Crofting is a social system of small-scale food production unique to the Highlands and Islands of Scotland.

Crofting stems from the Highland clearances, a period of intense enclosures and forced rural exile. Highland landowners adopted the system in order to manage and move their tenants more easily as part of their so-called ‘improvement’ programmes in the 18th and 19th Centuries. First introduced to the Isle of Lewis in about 1814, the word croft was not in common usage until about the beginning of the 19th century. Until the passing of the first Crofters Act in 1886 there was no separate legislation governing crofting. The Act resulted from widespread resistance to rent hikes and land shortages and resulted in security of tenure, affordable rents and the Crofting Commission.

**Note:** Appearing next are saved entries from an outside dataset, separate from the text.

-- ==== Sys2Proof/Certificates/Slice0/Obligations.lean ====
section
/-! DEFINITION. The statements for the provers. Each docstring names the rule of spec/ that a statement formalises, or
says that it is derived or the model's own choice. The accesses a command makes are read off the record `bus` (log 12). -/

open Sys2Proof Sys2Proof.Machine Sys2Proof.Safety

/-! ## Command words and the step -/

/-- R80, R82, R84: the fourteen words of the opcode map, written out, and illegal words of 95_test_vectors V-CD4 to V-CD8. -/
def Obligations.TableWordsDecodeAsListed : Prop :=
  decode 0x00000001#32 = .ok (.btProgram .can1) ∧ decode 0x00000011#32 = .ok (.btProgram .can2) ∧
  decode 0x00000002#32 = .ok (.setTestMode .can1) ∧ decode 0x00000012#32 = .ok (.setTestMode .can2) ∧
  decode 0x00000003#32 = .ok (.fltInstall .can1) ∧ decode 0x00000013#32 = .ok (.fltInstall .can2) ∧
  decode 0x00000004#32 = .ok (.txLoad .can1) ∧ decode 0x00000014#32 = .ok (.txLoad .can2) ∧
  decode 0x00000005#32 = .ok (.txRequest .can1) ∧ decode 0x00000015#32 = .ok (.txRequest .can2) ∧
  decode 0x00000006#32 = .ok (.rxDecode .can1) ∧ decode 0x00000016#32 = .ok (.rxDecode .can2) ∧
  decode 0x00000007#32 = .ok (.rxRelease .can1) ∧ decode 0x00000017#32 = .ok (.rxRelease .can2) ∧
  decode 0x00000000#32 = .error (.reservedOpcode .can1) ∧ decode 0x00000018#32 = .error (.reservedOpcode .can2) ∧
  decode 0x0000000F#32 = .error (.reservedOpcode .can1) ∧ decode 0x00000021#32 = .error (.reservedBits .can1) ∧
  decode 0x80000013#32 = .error (.reservedBits .can2)

/-- R80, R82: over all 32-bit words, a word decodes to a command exactly when it is that command's encoding. So decoding
inverts encoding, no bit is dropped, and no other word is taken for a command. -/
def Obligations.DecodeInvertsEncodeOnAllWords : Prop :=
  ∀ (w : Word) (i : Instr), decode w = .ok i ↔ w = encode i

/-- R83: every word decodes to a command of the instance that bit 4 gives, or is illegal for that instance; it is illegal
exactly when a bit of 31:5 is set or the opcode is outside 1 to 7. -/
def Obligations.EveryWordIsACommandOrIllegal : Prop :=
  ∀ w : Word,
    let inst : Inst := if w.getLsbD 4 then .can2 else .can1
    let illegal : Prop := w.toNat ≥ 2 ^ 5 ∨ w.toNat % 16 = 0 ∨ w.toNat % 16 ≥ 8
    (illegal → ∃ e, decode w = .error e ∧ e.inst = inst) ∧ (¬ illegal → ∃ i, decode w = .ok i ∧ i.inst = inst)

/-- R84: an illegal word writes ILLEGAL_COMMAND and the latch of the instance of bit 4, and nothing else. -/
def Obligations.IllegalWordOnlySetsStatusAndLatch : Prop :=
  ∀ (s : State) (w : Word), (w.toNat ≥ 2 ^ 5 ∨ w.toNat % 16 = 0 ∨ w.toNat % 16 ≥ 8) →
    ∃ t, runWord w s = .next t ∧ Faulted (if w.getLsbD 4 then .can2 else .can1) .illegalCommand [] s t

/-- R21, R60: when the next event is a word that decodes to a well-formed command, the step is that command, the event
taken from the inbox; when the word is illegal, the step is the effect of R84. The inbox is the model's own (log 2). -/
def Obligations.StepRunsTheDecodedCommand : Prop :=
  ∀ (s : State) (w : Word) (rest : List Event), configurationOk s.cfg = true → s.inbox = .command w :: rest →
    (∀ i, decode w = .ok i → i.wellFormed = true → step s = exec i { s with inbox := rest }) ∧
    ∀ e, decode w = .error e → step s = .next (illegalCommand e.inst { s with inbox := rest })

/-- The model's choice (log 2): with nothing presented the block waits, its state unchanged. -/
def Obligations.StepWithNothingPresentedKeepsState : Prop :=
  ∀ s : State, configurationOk s.cfg = true → s.inbox = [] → step s = .next s

/-- R121, R52: a configuration is refused exactly when the two bank ranges share a bank, a range leaves 0 to 27, or some
address of the map is not a multiple of 4. -/
def Obligations.BadConfigurationsAreRefused : Prop :=
  ∀ s : State,
    step s = .refused .badConfiguration ↔
      ((∃ k, s.cfg.bankBase1 ≤ k ∧ k ≤ s.cfg.bankBase1 + 13 ∧ s.cfg.bankBase2 ≤ k ∧ k ≤ s.cfg.bankBase2 + 13) ∨
        (∃ i : Inst, s.cfg.bankBase i + 13 > 27) ∨
        (∃ r : Reg, (regAddr s.cfg.map r).toNat % 4 ≠ 0) ∨
        (∃ a ∈ foreignAddrs s.cfg.map, a.toNat % 4 ≠ 0))

/-- R58: with the default map, software reads each register the block reaches at its address. -/
def Obligations.DefaultMapReachesEveryRegister : Prop :=
  ∀ (s : State) (r : Reg), s.cfg.map = {} → memRead (regAddr {} r) s = .next (s.image r)

/-! ## Bit timing -/

/-- R102: each outcome of the calculator, for all clocks, rates and both settings of STRICT_BIT_TIMING. -/
def Obligations.BtCalcMeetsTheFormula : Prop :=
  ∀ (strict : Bool) (clock rate : Nat),
    (btCalc strict clock rate = .error .btRateZero ↔ rate = 0) ∧
    (btCalc strict clock rate = .error .btPrescalerZero ↔ rate ≠ 0 ∧ clock < 7 * rate) ∧
    (btCalc strict clock rate = .error .btPrescalerRange ↔ rate ≠ 0 ∧ 7 * 1025 * rate ≤ clock) ∧
    (btCalc strict clock rate = .error .btInexact ↔
      strict = true ∧ rate ≠ 0 ∧ 7 * rate ≤ clock ∧ clock < 7 * 1025 * rate ∧ ¬ 7 * rate ∣ clock) ∧
    (∀ p inexact, btCalc strict clock rate = .ok (p, inexact) ↔
      rate ≠ 0 ∧ 1 ≤ p ∧ p ≤ 1024 ∧ 7 * rate * p ≤ clock ∧ clock < 7 * rate * (p + 1) ∧
        (inexact = true ↔ ¬ 7 * rate ∣ clock) ∧ (inexact = true → strict = false))

/-- R103: for every rate above 613,566,756 the product exceeds 32 bits and is used at full width, so no 32-bit clock
reaches it. -/
def Obligations.RateProductNeverWraps : Prop :=
  ∀ (i : Inst) (s : State), s.ports.argRate.toNat > 613566756 →
    ∃ t, exec (.btProgram i) s = .next t ∧ Faulted i .btPrescalerZero [] s t

/-- R101 (the spec's own inference): the realised rate `clock / (7 · p)` is the target exactly when `clock` is a multiple of `7 · rate`, and is higher
otherwise. -/
def Obligations.RealisedRateIsNeverBelowTarget : Prop :=
  ∀ (strict : Bool) (clock rate p : Nat) (inexact : Bool), btCalc strict clock rate = .ok (p, inexact) →
    ((clock : ℚ) / (7 * p) = rate ↔ 7 * rate ∣ clock) ∧ (¬ 7 * rate ∣ clock → (rate : ℚ) < clock / (7 * p))

/-- R104, R75: a `BT_PROGRAM` whose calculation succeeds completes with each BTR field as given, the test bits kept, and
status OK or OK_INEXACT; one whose calculation fails faults with that code and no register access. -/
def Obligations.BtProgramWritesTimingFieldsOrFaults : Prop :=
  ∀ (i : Inst) (s : State),
    (∀ p inexact, btCalc s.cfg.strictBitTiming s.ports.argClock.toNat s.ports.argRate.toNat = .ok (p, inexact) →
      ∃ (t : State) (new : Word), exec (.btProgram i) s = .next t ∧ t.image (.can i .btr) = new ∧
        new.extractLsb' 30 2 = (s.image (.can i .btr)).extractLsb' 30 2 ∧ new.extractLsb' 26 4 = 0#4 ∧
        new.extractLsb' 24 2 = (if s.cfg.sjwFieldMode = .literal then 3#2 else 2#2) ∧ new.extractLsb' 23 1 = 0#1 ∧
        new.extractLsb' 20 3 = 1#3 ∧ new.extractLsb' 16 4 = 3#4 ∧ new.extractLsb' 10 6 = 0#6 ∧
        (new.extractLsb' 0 10).toNat + 1 = p ∧
        Effect i [.can i .btr] [readOf s (.can i .btr), writeOf s (.can i .btr) new]
          { internal s i with status := if inexact then 0x01#8 else 0x00#8 } s t) ∧
    (∀ code, btCalc s.cfg.strictBitTiming s.ports.argClock.toNat s.ports.argRate.toNat = .error code →
      ∃ t, exec (.btProgram i) s = .next t ∧ Faulted i code [] s t)

/-- R104, corner case: issuing `BT_PROGRAM` twice with the same arguments leaves the same word as issuing it once. -/
def Obligations.BtProgramTwiceLeavesTheSameWord : Prop :=
  ∀ (i : Inst) (s t : State), exec (.btProgram i) s = .next t →
    ∃ u, exec (.btProgram i) t = .next u ∧ ∀ r, u.image r = t.image r

/-- R109, R108: `SET_TEST_MODE` writes SILM and LBKM as the table gives them, keeps bits 29:0 and reports OK, in every
state. -/
def Obligations.SetTestModeWritesTestBitsOnly : Prop :=
  ∀ (i : Inst) (s : State),
    ∃ (t : State) (new : Word), exec (.setTestMode i) s = .next t ∧ t.image (.can i .btr) = new ∧
      (new.getLsbD 31 = true ↔ s.ports.argMode = 2#2 ∨ s.ports.argMode = 3#2) ∧
      (new.getLsbD 30 = true ↔ s.ports.argMode = 1#2 ∨ s.ports.argMode = 3#2) ∧
      new.extractLsb' 0 30 = (s.image (.can i .btr)).extractLsb' 0 30 ∧
      Effect i [.can i .btr] [readOf s (.can i .btr), writeOf s (.can i .btr) new]
        { internal s i with status := 0x00#8 } s t

/-- R39, R108: after `SET_TEST_MODE` the instance's test mode, read back from BTR, is the one ARG_MODE names; at reset it
is Normal (the spec's own inference, R39). -/
def Obligations.TestModeReadsBackFromBtr : Prop :=
  (∀ (i : Inst) (s : State), ∃ t, exec (.setTestMode i) s = .next t ∧
    testMode t i = (match s.ports.argMode.toNat with
      | 0 => .normal
      | 1 => .loopbackOnly
      | 2 => .silentOnly
      | _ => .silentLoopback)) ∧
  ∀ (i : Inst) (u : ControllerUnspecified) (s : State), s.ctl i = Controller.reset u → testMode s i = .normal

/-- R110 (the spec's own inference): the two BTR commands commute when the `BT_PROGRAM` succeeds: either order leaves the same BTR word, with the
test bits of the one and the timing fields of the other. -/
def Obligations.BtProgramAndSetTestModeCommute : Prop :=
  ∀ (i : Inst) (s : State) (r : Nat × Bool),
    btCalc s.cfg.strictBitTiming s.ports.argClock.toNat s.ports.argRate.toNat = .ok r →
    ∃ t u v w, execTwo (.btProgram i) (.setTestMode i) s = .next t ∧
      execTwo (.setTestMode i) (.btProgram i) s = .next u ∧ exec (.btProgram i) s = .next v ∧
      exec (.setTestMode i) s = .next w ∧ t.image (.can i .btr) = u.image (.can i .btr) ∧
      (t.image (.can i .btr)).extractLsb' 30 2 = (w.image (.can i .btr)).extractLsb' 30 2 ∧
      (t.image (.can i .btr)).extractLsb' 0 30 = (v.image (.can i .btr)).extractLsb' 0 30

/-! ## Filters -/

/-- R124, R129 (R129's "no other" clauses are the spec's own inference): in an admitted configuration, an install below saturation with a fitting identifier completes: bank
`k = BANK_BASE(i) + filterCount[i]` (R120) is list mode, 32-bit, FIFO 0 and active, its words are the match word and 0, no
other bit of the four vectors and no other bank register changes, FINIT is 0 and the other FMR bits are unchanged, the
cursor advances and the status is OK. -/
def Obligations.FltInstallProgramsTheNextBank : Prop :=
  ∀ (i : Inst) (s : State) (k : Fin 28), configurationOk s.cfg = true → (s.ctl i).filterCount < 14 →
    (s.ports.argFmt = 0#1 → s.ports.argId.toNat < 0x800) → k.val = s.cfg.bankBase i + (s.ctl i).filterCount →
    ∃ (t : State) (made : List Access), exec (.fltInstall i) s = .next t ∧
      (∀ n, (t.image (.flt .fm1r)).getLsbD n = if n = k.val then true else (s.image (.flt .fm1r)).getLsbD n) ∧
      (∀ n, (t.image (.flt .fs1r)).getLsbD n = if n = k.val then true else (s.image (.flt .fs1r)).getLsbD n) ∧
      (∀ n, (t.image (.flt .ffa1r)).getLsbD n = if n = k.val then false else (s.image (.flt .ffa1r)).getLsbD n) ∧
      (∀ n, (t.image (.flt .fa1r)).getLsbD n = if n = k.val then true else (s.image (.flt .fa1r)).getLsbD n) ∧
      t.image (.flt (.r1 k)) = filterWord s.ports.argId (if s.ports.argFmt = 1#1 then .extended else .standard) ∧
      t.image (.flt (.r2 k)) = 0x00000000#32 ∧
      (t.image (.flt .fmr)).getLsbD 0 = false ∧
      (t.image (.flt .fmr)).extractLsb' 1 31 = (s.image (.flt .fmr)).extractLsb' 1 31 ∧
      Effect i [.flt .fm1r, .flt .fs1r, .flt .ffa1r, .flt .fa1r, .flt (.r1 k), .flt (.r2 k), .flt .fmr] made
        { internal s i with filterCount := (s.ctl i).filterCount + 1, status := 0x00#8 } s t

Crofting is traditionally a tenant system. An ‘average’ croft is around 5 hectares in addition to common grazing shared with other crofters. Most crofts cannot support a family or give full-time employment and most crofters have other occupations to provide the main part of their income. However, it provides a small income in rural areas where the cost of living is low, thereby sustaining rural communities. Cultural traditions associated with crofting have been well sustained by the system, resulting in a strong connection to land and place for many crofting communities.

The land is usually owned by very large estates which dominate the region. Rent is set by the Crofting Commission. Crofting is restricted to the counties which are subject to the Crofting Acts in the north and west of Scotland.

Crofting households account for around 30,000 people in the Highland and Islands – around 30% of households on the mainland highlands and 65% of those on the islands. Crofters have the right to buy their croft and their croft house from their landlord. This has resulted in 2000 of 17,700 crofts becoming owner-occupied. Around 20% of crofts are now under community ownership.